Добавить в цитаты Настройки чтения

Страница 23 из 31



- Стой, стой, черт, куда…

Дверь распахнулась, и ворвалась растрепанная женщина. Лицо ее было сухо и, как мне показалось, даже весело. Лишь после, много времени спустя, я сообразил, что крайнее исступление может выражаться в очень странных формах. Серая рука хотела поймать женщину за платок, но сорвалась.

- Уйди, хлопец, уйди, - приказал полковник, и рука исчезла.

Женщина остановила взор на обнаженном полковнике и сказала сухим бесслезным голосом:

- За что мужа расстреляли?

- За що треба, за то и расстреляли, - отозвался полковник и страдальчески сморщился. Комочек все больше алел под его пальцами.

Она усмехнулась так, что я стал не отрываясь глядеть ей в глаза. Не видал таких глаз. И вот она повернулась ко мне и сказала:

- А вы доктор!…

Ткнула пальцем в рукав, в красный крест, и покачала головой.

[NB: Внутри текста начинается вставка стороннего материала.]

-- ==== Sys2Proof/Machine/Links.lean ====
section
/-! DEFINITION. The Stotrix ports (R102 to R105): frames with their CRC, sequence numbers, acknowledgements and credits, the packets of the
four virtual channels, requests of peer devices, and links that fail (R104, R377). -/

namespace Sys2Proof.Machine

/-! ### Frames (R103) -/

/-- A frame's header and its flit slots: the header below, slot 0 next. -/
def frHeader (f : BitVec 2176) : BitVec 128 := BitVec.ofNat 128 f.toNat
def frFlit (f : BitVec 2176) (i : Nat) : BitVec 256 := BitVec.ofNat 256 (f.toNat >>> (128 + 256 * i))
def frSeq (h : BitVec 128) : BitVec 12 := BitVec.ofNat 12 (fl h 95 84)
def frAck (h : BitVec 128) : BitVec 12 := BitVec.ofNat 12 (fl h 83 72)
def frNak (h : BitVec 128) : Bool := bt h 71
def frValid (h : BitVec 128) (i : Nat) : Bool := bt h (56 + i)
def frVc (h : BitVec 128) (i : Nat) : Nat := fl h (41 + 2 * i) (40 + 2 * i)
def frCred (h : BitVec 128) (j : Nat) : Nat := fl h (27 + 4 * j) (24 + 4 * j)

/-- CRC-32 of IEEE 802.3 over the n lowest bits of a number, from bit 0 up: 0xEDB88320 is 0x04C1_1DB7 with its bits reversed. -/
def crcBits : Nat → Nat → Nat → Nat
  | 0, _, r => r
  | n + 1, v, r => if (r + v) % 2 = 1 then crcBits n (v / 2) ((r / 2) ^^^ 0xEDB88320) else crcBits n (v / 2) (r / 2)
def crc32 (n v : Nat) : Nat := crcBits n v 0xFFFFFFFF ^^^ 0xFFFFFFFF

/-- A frame's CRC: header bits [95:0], then the flit slots in order. -/
def frCrc (f : BitVec 2176) : Nat := crc32 2144 (f.toNat % 2 ^ 96 + (f.toNat >>> 128) * 2 ^ 96)

/-- A frame from its header without the CRC and its flits. -/
def mkFrame (h : Nat) (flits : List (BitVec 256)) : BitVec 2176 :=
  let f := h % 2 ^ 96 + pack 256 (flits.map BitVec.toNat) * 2 ^ 128
  BitVec.ofNat 2176 (f + frCrc (BitVec.ofNat 2176 f) * 2 ^ 96)

/-- The next flit that a credit lets go: virtual channels 1 and 3 ahead of 0 and 2 (R104). -/
def nextFlit (l : Link) : Option (Nat × BitVec 256 × Link) :=
  [1, 3, 0, 2].findSome? fun j =>
    match tget [] l.txq j with
    | f :: rest =>
      let k := tget 0 l.credits j
      if k = 0 then none else some (j, f, { l with txq := tput l.txq j rest, credits := tput l.credits j (k - 1) })
    | [] => none

/-- Up to n flits, each with its channel. -/
def takeFlits : Nat → Link → List (Nat × BitVec 256) × Link
  | 0, l => ([], l)
  | n + 1, l =>
    match nextFlit l with
    | none => ([], l)
    | some (j, f, l) => let (fs, l) := takeFlits n l; ((j, f) :: fs, l)

/-- The next frame of a port: no flits while 2,048 frames are unacknowledged. -/
def nextFrame (l : Link) : BitVec 2176 × Link :=
  let (fs, l) := takeFlits (if 2048 ≤ l.unacked.length then 0 else 8) l
  let cred (j : Nat) : Nat := min 15 (tget 0 l.freed j)
  let h := pack 4 ((List.range 4).map cred) * 2 ^ 24 + pack 2 (fs.map Prod.fst) * 2 ^ 40 + (2 ^ fs.length - 1) * 2 ^ 56 + b2n l.nak * 2 ^ 71
    + (l.expect - 1).toNat * 2 ^ 72 + l.seq.toNat * 2 ^ 84
  let f := mkFrame h (fs.map Prod.snd)
  let l := { l with nak := false, freed := (List.range 4).map fun j => (j, tget 0 l.freed j - cred j) }
  (f, if fs.isEmpty then l else { l with seq := l.seq + 1, unacked := l.unacked ++ [(f, 1)] })

/-- FRAME_TRANSMIT (R103). -/
def execFrameTransmit (port : Nat) (s : State) : Out :=
  let c := s.chip
  if c.stopped || !(c.link port).up then .next s
  else
    let (f, l) := nextFrame (c.link port)
    .next { s with chip := { c.setLink port l with wire := c.wire ++ [(port, f)] } }

/-! ### Links that go down (R104) -/

/-- An answer flit of a decision, by the route of the message's source. -/
def sendAnswer (c : Chip) (g : Msg) (a : Answer) : Chip :=
  let (op, reason) := match a with | .accepted => (0x10, 0) | .nack => (0x11, 0) | .rejected n => (0x12, n)
  match c.routePort (fl (BitVec.ofNat 32 g.src) 29 20) with
  | some p => c.pushFlits p 3 [answerFlit op c.devno.toNat g reason]
  | none => c

/-- A packet for a device that no route reaches: a request is answered with BUSERR, a message rejected with reason 4, the rest is lost. -/
def unreachable (c : Chip) (vc : Nat) (f : BitVec 256) : Chip :=
  if vc = 0 then
    match c.routePort (fl f 247 238) with
    | some p => c.pushFlits p 1 (replyFlits (fl f 255 248) (fl f 237 228) (fl f 247 238) (fl f 227 212) cBuserr 0 0 0)
    | none => c
  else if vc = 2 then sendAnswer c { hdr := f, pay := 0 } (.rejected 4)
  else c

/-- The flits of a channel in some frames. -/
def framesHold (u : List (BitVec 2176 × Nat)) (vc : Nat) : Nat :=
  (u.map fun x => ((List.range 8).filter fun i => frValid (frHeader x.1) i && frVc (frHeader x.1) i == vc).length).sum

/-- A packet of another device goes on by a port, which keeps account of it until its last flit is acknowledged. -/
def Chip.passOn (c : Chip) (q vc : Nat) (p : List (BitVec 256)) : Chip :=
  let c := c.pushFlits q vc p
  let l := c.link q
  c.setLink q { l with passed := l.passed ++ [(vc, p.headD 0, framesHold l.unacked vc + (tget [] l.txq vc).length)] }

/-- A link that goes down: the log of the management core's cluster, the monitor told, every request that left by it ended with BUSERR and
every message given up with reason 4; what it has passed on for other devices and not seen acknowledged ends in the same way there (log entry
145). The route table stays as it is until the monitor rewrites it. -/
def linkDown (c : Chip) (port : Nat) : Chip :=
  let c' := c.logErr 0 0 11 2 0 (c.core 0).cycle.toNat
  (c.link port).passed.foldl (fun c x => unreachable c x.1 x.2.1) { c'.setLink port Link.reset with
    monMsgs := c.monMsgs ++ [.linkDown port],
    reqs := updList (fun r => r.phase == .sent port) (fun r => { r with phase := .done, err := some (trapAt cBuserr r.va) }) c.reqs,
    flights := updList (fun f => f.phase == .sent port) (fun f => { f with phase := .answered (.rejected 4) }) c.flights }

/-- The monitor, told of a link that went down, rewrites the route table (R105; log entry 128). -/
def reroute (c : Chip) (port : Nat) : Chip :=
  { c with monMsgs := c.monMsgs.erase (.linkDown port), routes := (List.range 576).map (fun d => (d, Config.route d c.free)), free := c.free + 1 }

/-- LINK_DOWN: a lane loses lock, or a frame has been sent 32 times; on a port that is down, the monitor's rewriting of the routes that it
answers the loss with. -/
def execLinkDown (port : Nat) (s : State) : Out :=
  let c := s.chip
  if c.stopped then .next s
  else if (c.link port).up then .next { s with chip := linkDown c port }
  else if c.monMsgs.contains (.linkDown port) then .next { s with chip := reroute c port }
  else .next s

/-- Every unacknowledged frame sent again; a port that has sent one of them 32 times is down. -/
def resend (c : Chip) (port : Nat) : Chip :=
  let l := c.link port
  if l.unacked.any fun x => decide (32 ≤ x.2) then linkDown c port
  else { c.setLink port { l with unacked := l.unacked.map fun x => (x.1, x.2 + 1) } with wire := c.wire ++ l.unacked.map fun x => (port, x.1) }

/-- ACK_TIMEOUT_RESEND: 4,096 frame times have passed with frames unacknowledged. -/
def execAckTimeoutResend (port : Nat) (s : State) : Out :=
  if s.chip.stopped || !(s.chip.link port).up || (s.chip.link port).unacked.isEmpty then .next s else .next { s with chip := resend s.chip port }

/-! ### Packets (R105) -/

/-- How many flits follow the first one of a packet. -/
def bodyFlits (vc : Nat) (f : BitVec 256) : Nat :=
  match vc with
  | 0 => fl f 135 128
  | 1 => fl f 195 188
  | 2 => payFlits { hdr := f, pay := 0 }
  | _ => 0

/-- The device that a packet goes to; none for this one. -/
def packetDev (devno vc : Nat) (f : BitVec 256) : Option Nat :=
  let d := if vc = 2 then fl f 29 20 else fl f 237 228
  if d = devno ∨ (vc = 2 ∧ bt f 30 = false) then none else some d

/-- The whole packets of a channel's flits, and what is left of an unfinished one. -/
def packets (vc : Nat) : Nat → List (BitVec 256) → List (List (BitVec 256)) × List (BitVec 256)
  | 0, l => ([], l)
  | _, [] => ([], [])
  | n + 1, f :: rest =>
    let k := bodyFlits vc f
    if rest.length < k then ([], f :: rest)
    else let (ps, l) := packets vc n (rest.drop k); ((f :: rest.take k) :: ps, l)

/-- The value of data flits, the first one lowest. -/
def flitsVal (fs : List (BitVec 256)) : Nat := pack 256 (fs.map BitVec.toNat)

/-- What an issuer hears of a countdown message that its peer could not form (R205): its SENDFAIL of reason 5. The reply does not hold the
message's place and channel, which are free values (log entry 21). -/
def farSendfail (c : Chip) (r : Req) : Chip :=
  let v := (Config.freeWord c.free).toNat
  let home := 2 ^ 30 + paDev r.pa % 1024 * 2 ^ 20 + homeTile (homeOf (subPA (r.pa / 2 ^ 50 % 8) (r.pa % 2 ^ 40))) % 2048
  let (id, c) := { c with free := c.free + 1 }.takeId r.tile r.ctx
  c.ownFail (.unit r.tile) r.tile r.ctx
    { hdr := mkHdr (v % 2 ^ 32) home id (v / 2 ^ 32 % 64) 6 2 r.ctx 0 0, pay := payWords [r.va.toNat, (placeOf r.tile).toNat] } 5
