/-! ### The whole machine -/

/-- R134, R133, R149: a word whose guard fails changes nothing but its slot's hints and place: it goes on to the next word. The decode
checks run first. R132, R177, R377: a word answers a next state; it leaves memory, the BAR0 side and the steps to come, but that DUMP,
CTXSV and LEAVE write memory; one that is not ready, or whose device is stopped, leaves everything. That a word that is not ready leaves
everything is the model's choice (log entry 11). -/
def Obligations.GuardsAndMemory : Prop :=
  ((∀ i op f s, i.opForm = some (op, f) → s.chip.stopped = false → owed s.chip.here (.p f.hdr.gpred.toNat) = false →
     guardHolds s.chip.here f.hdr = false → exec i s = .next (wrote s f.hdr s.chip.here))
   ∧ (∀ x h, guardHolds x h = (x.rp h.gpred.toNat != h.ginv))
   ∧ ∀ s w e, s.issuing = true → s.chip.stopped = false → fetchWord s.mem s.chip s.chip.cur.1 s.chip.cur.2 = .word w → decode w = .error e →
     step s = .next (unfetched s s.chip (illop e.reason)))
  ∧ (∀ i op f s, i.opForm = some (op, f) →
       ∃ t, exec i s = .next t ∧ t.bar = s.bar ∧ t.agenda = s.agenda ∧ t.issuing = false ∧ (op ∉ [.dump, .ctxsv, .leave] → t.mem = s.mem)
         ∧ (s.chip.stopped = true → t = { s with issuing := false })
         ∧ (owed s.chip.here (.p f.hdr.gpred.toNat) = true → t = { s with issuing := false })
         ∧ (guardHolds s.chip.here f.hdr = true → wordReady s.chip op f = false → t = { s with issuing := false }))

/-- R121, R122, R109, R132: a step of an issuing slot is the meaning of the instruction that its word decodes to; a word that decodes to
none traps with its reason, a fetch that faults traps (one that meets an uncorrectable error with BUSERR and an entry of the error log), a
word that is not there yet leaves everything; otherwise the next step to come is taken, with its energy metered where it works, else the
core's next cycle (log entry 1 for the order of steps, 29 for the energy). Every step answers a next state, but that a stopped device with
nothing to come faults. -/
def Obligations.StepRunsDecoded : Prop :=
  (∀ s w i, s.issuing = true → fetchWord s.mem s.chip s.chip.cur.1 s.chip.cur.2 = .word w → decode w = .ok i → step s = exec i s)
  ∧ (∀ s w e, s.issuing = true → s.chip.stopped = false → fetchWord s.mem s.chip s.chip.cur.1 s.chip.cur.2 = .word w → decode w = .error e →
    step s = .next (unfetched s s.chip (illop e.reason)))
  ∧ (∀ s tr, s.issuing = true → s.chip.stopped = false → fetchWord s.mem s.chip s.chip.cur.1 s.chip.cur.2 = .trap tr →
    (tr.cause ≠ cBad → step s = .next (unfetched s s.chip tr))
    ∧ (tr.cause = cBad →
      let c := if tr.reason = 0 then s.chip.logBad tr.detail s.chip.here.ctx else s.chip.logSoft tr.reason s.chip.cur.1 tr.detail s.chip.here.ctx
      step s = .next (unfetched s c (trapAt cBuserr tr.addr))))
  ∧ (∀ s, s.issuing = true → fetchWord s.mem s.chip s.chip.cur.1 s.chip.cur.2 = .notYet → step s = .next { s with issuing := false })
  ∧ (∀ s i rest, s.issuing = false → s.agenda = i :: rest →
    step s = exec i { s with agenda := rest, chip := metered s.chip i }
      ∧ (let c := metered s.chip i
        { c with free := 0, clusters := [], ctxs := [], launches := [] } = { s.chip with free := 0, clusters := [], ctxs := [], launches := [] }
          ∧ (∀ k, { c.cluster k with emeter := 0 } = { s.chip.cluster k with emeter := 0 })
          ∧ (∀ x, { c.ctx x with energy := 0 } = { s.chip.ctx x with energy := 0 })
          ∧ (workOf s.chip i = none → c = s.chip)
          ∧ ∀ k who, s.chip.stopped = false → workOf s.chip i = some (k, who) →
              (c.cluster k).emeter = (s.chip.cluster k).emeter + BitVec.ofNat 64 (Config.energyOf (4096 + k) s.chip.free)))
  ∧ (∀ s, s.issuing = false → s.agenda = [] → s.chip.stopped = false →
    let t := s.chip.cur.1
    let ctx := (s.chip.core t).resident
    (fatalDue s.chip t ctx = true → step s = exec (.fatalStop t ctx) s) ∧ (fatalDue s.chip t ctx = false → step s = exec (.issueChoice t) s))
  ∧ ∀ s, SafeStep s ∨ (step s = .fault .deviceStopped ∧ s.chip.stopped = true ∧ s.issuing = false ∧ s.agenda = [])

/-- R111 to R120: words of the spec's own worked encodings decode to the instructions that they stand for, and a word with an unassigned
opcode has reason 1 (R121). -/
def Obligations.DecodeSomeWords : Prop :=
  let h : Hdr := { ginv := false, gpred := 7, stall := 0, yld := false, reuse := false, last := false }
  decode 0x10DC04000100008600000000 = .ok (.cmp { h, d := .p 1, a := .g 8, b := .imm 0, tagx := 0, opx := 0, rm := 0, sat := 0, prec := 0 })
  ∧ decode 0x18240E000000000003600000 = .ok (.br { h := { h with ginv := true, gpred := 1 }, d := .none, imm := 54, sel := 0 })
  ∧ decode 0x30DC02000820000200010071 = .ok (.vfma { h, d := .w 8, a := .w 0, b := .w 1, tagx := 0, opx := 0, rm := 7, sat := 0, prec := 1 })
  ∧ decode 0x51DC0804000000A600020000 = .ok (.stf { h, d := .rel 1 0, a := .g 10, b := .imm 2, sz := 0, ord := 0, scope := 0, ch := 0 })
  ∧ decode 0x641C0E0000E0000E000009C0 = .ok (.fence { h, d := .none, a := .none, b := .none, sz := 0, ord := 2, scope := 7, ch := 0 })
  ∧ decode 0x701D0A00090000A600010003 =
      .ok (.send { h := { h with stall := 2 }, d := .pr 9, a := .g 10, b := .imm 1, sz := 0, ord := 0, scope := 0, ch := 3 })
  ∧ decode 0x801C0245000A0020B0107100 =
      .ok (.mma { h, dv := 2, av := 4, bv := 5, cv := 0, wsem := 10, wthr := 2, ssem := 11, sinc := 1, cmdx := 0, rm := 7, sat := 0,
                  arr := false, tb := true, ta := false, rep := false, ch := 0 })
  ∧ decode 0x909C000004C000200006A000 = .ok (.kacc { h, d := .g 4, a := .mem 0 2, b := .g 6, sz := 5, ord := 0, scope := 0, ch := 0 })
  ∧ decode 0xA85C0E000000009E00000400 = .ok (.eretDrop { h, d := .none, a := .g 9, b := .none, sz := 0, ord := 1, scope := 0, ch := 0 })
  ∧ ∀ w : IWord, opAt (w.toNat / 2 ^ 86) = none → decode w = .error .unassignedOpcode

/-- R111 to R122: the word of a well-formed instruction decodes to it, with every operand; and a word that decodes is the word of its
instruction, which is well formed. -/
def Obligations.DecodeRoundTrip : Prop :=
  (∀ i w, WellFormed i = true → encode i = some w → decode w = .ok i)
  ∧ ∀ w i, decode w = .ok i → encode i = some w ∧ WellFormed i = true

/-- Every step keeps memory in its canonical form: addresses rise, and no entry equals what an unlisted address reads as. The value of an
unlisted address is log entry 2. -/
def Obligations.MemoryStaysCanonical : Prop :=
  Invariant fun s => s.mem.wf = true

/-- R67, R68, R395: every step keeps the ownership register and the phase legal: OWNER and TARGET name no master that does not exist, a
handover is offered exactly where a target stands, the reserved bits are zero, and PHASE is 0 to 4 or 15. -/
def Obligations.BarStaysLegal : Prop :=
  Invariant BarLegal

/-- R395 and the reset columns of R54, R55, R67, R152, R99: what reset leaves; the two invariants hold there. What memory reads as and the
registers without a reset value are log entries 2 and 3. -/
def Obligations.ResetState : Prop :=
  let s := State.reset
  s.mem.wf = true ∧ BarLegal s ∧ s.issuing = false ∧ s.agenda = [] ∧ s.bar.ownclm = 0 ∧ s.bar.devstat = 0 ∧ s.chip.stopped = false
    ∧ (∀ a, s.mem.read a = 0)
    ∧ (∀ t k, (s.chip.slot t k).status = .free ∧ (s.chip.slot t k).fpmode = 0x2000 ∧ (s.chip.slot t k).rp 7 = true ∧ (s.chip.slot t k).rg 0 = 0)
    ∧ (∀ t, (s.chip.core t).rnd = 0x9E3779B97F4A7C15 ∧ (s.chip.core t).cycle = 0 ∧ (s.chip.core t).resident = 0)
    ∧ (∀ t ctx, (s.chip.cc t ctx).bound = none ∧ (s.chip.cc t ctx).full = 0 ∧ (s.chip.cc t ctx).sliceund = 0)
    ∧ (∀ k ctx, (s.chip.ccl k ctx).splitth = 65536 ∧ (s.chip.ccl k ctx).bklim = 0x7F800000)
    ∧ (∀ k, (s.chip.cluster k).balth = 0x10020 ∧ (s.chip.cluster k).emeter = 0 ∧ (s.chip.cluster k).droopcnt = 0)
    ∧ (∀ k n, (s.chip.deck k n).st = .free ∧ (s.chip.sem k n).ctx = 0 ∧ (s.chip.atile k n).owner = none)
    ∧ ∀ ctx, (s.chip.ctx ctx).live = false
end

- Ай, ай, - продолжала она, и глаза ее пылали, - ай, ай. Какой вы подлец… Вы в университете обучались и с этой рванью… На их стороне и перевязочки делаете?! Он человека по лицу лупит и лупит. Пока с ума не свел… А вы ему перевязочку делаете?…

Все у меня помутилось перед глазами, даже до тошноты, и я почувствовал, что сейчас вот и начались самые страшные и удивительные события в моей злосчастной докторской жизни.

- Вы мне говорите? - спросил я и почувствовал, что дрожу. - Мне?… Да вы знаете…

Но она не пожелала слушать, повернулась к полковнику и плюнула ему в лицо. Тот вскочил, крикнул:

- Хлопцы!

Когда ворвались, он сказал гневно:

- Дайте ей 25 шомполов.

Она ничего не сказала, и ее выволокли под руки, а полковник закрыл дверь и забросил крючок, потом опустился на табурет и отбросил ком марли. Из небольшого пореза сочилась кровь. Полковник вытер плевок, повисший на правом усе.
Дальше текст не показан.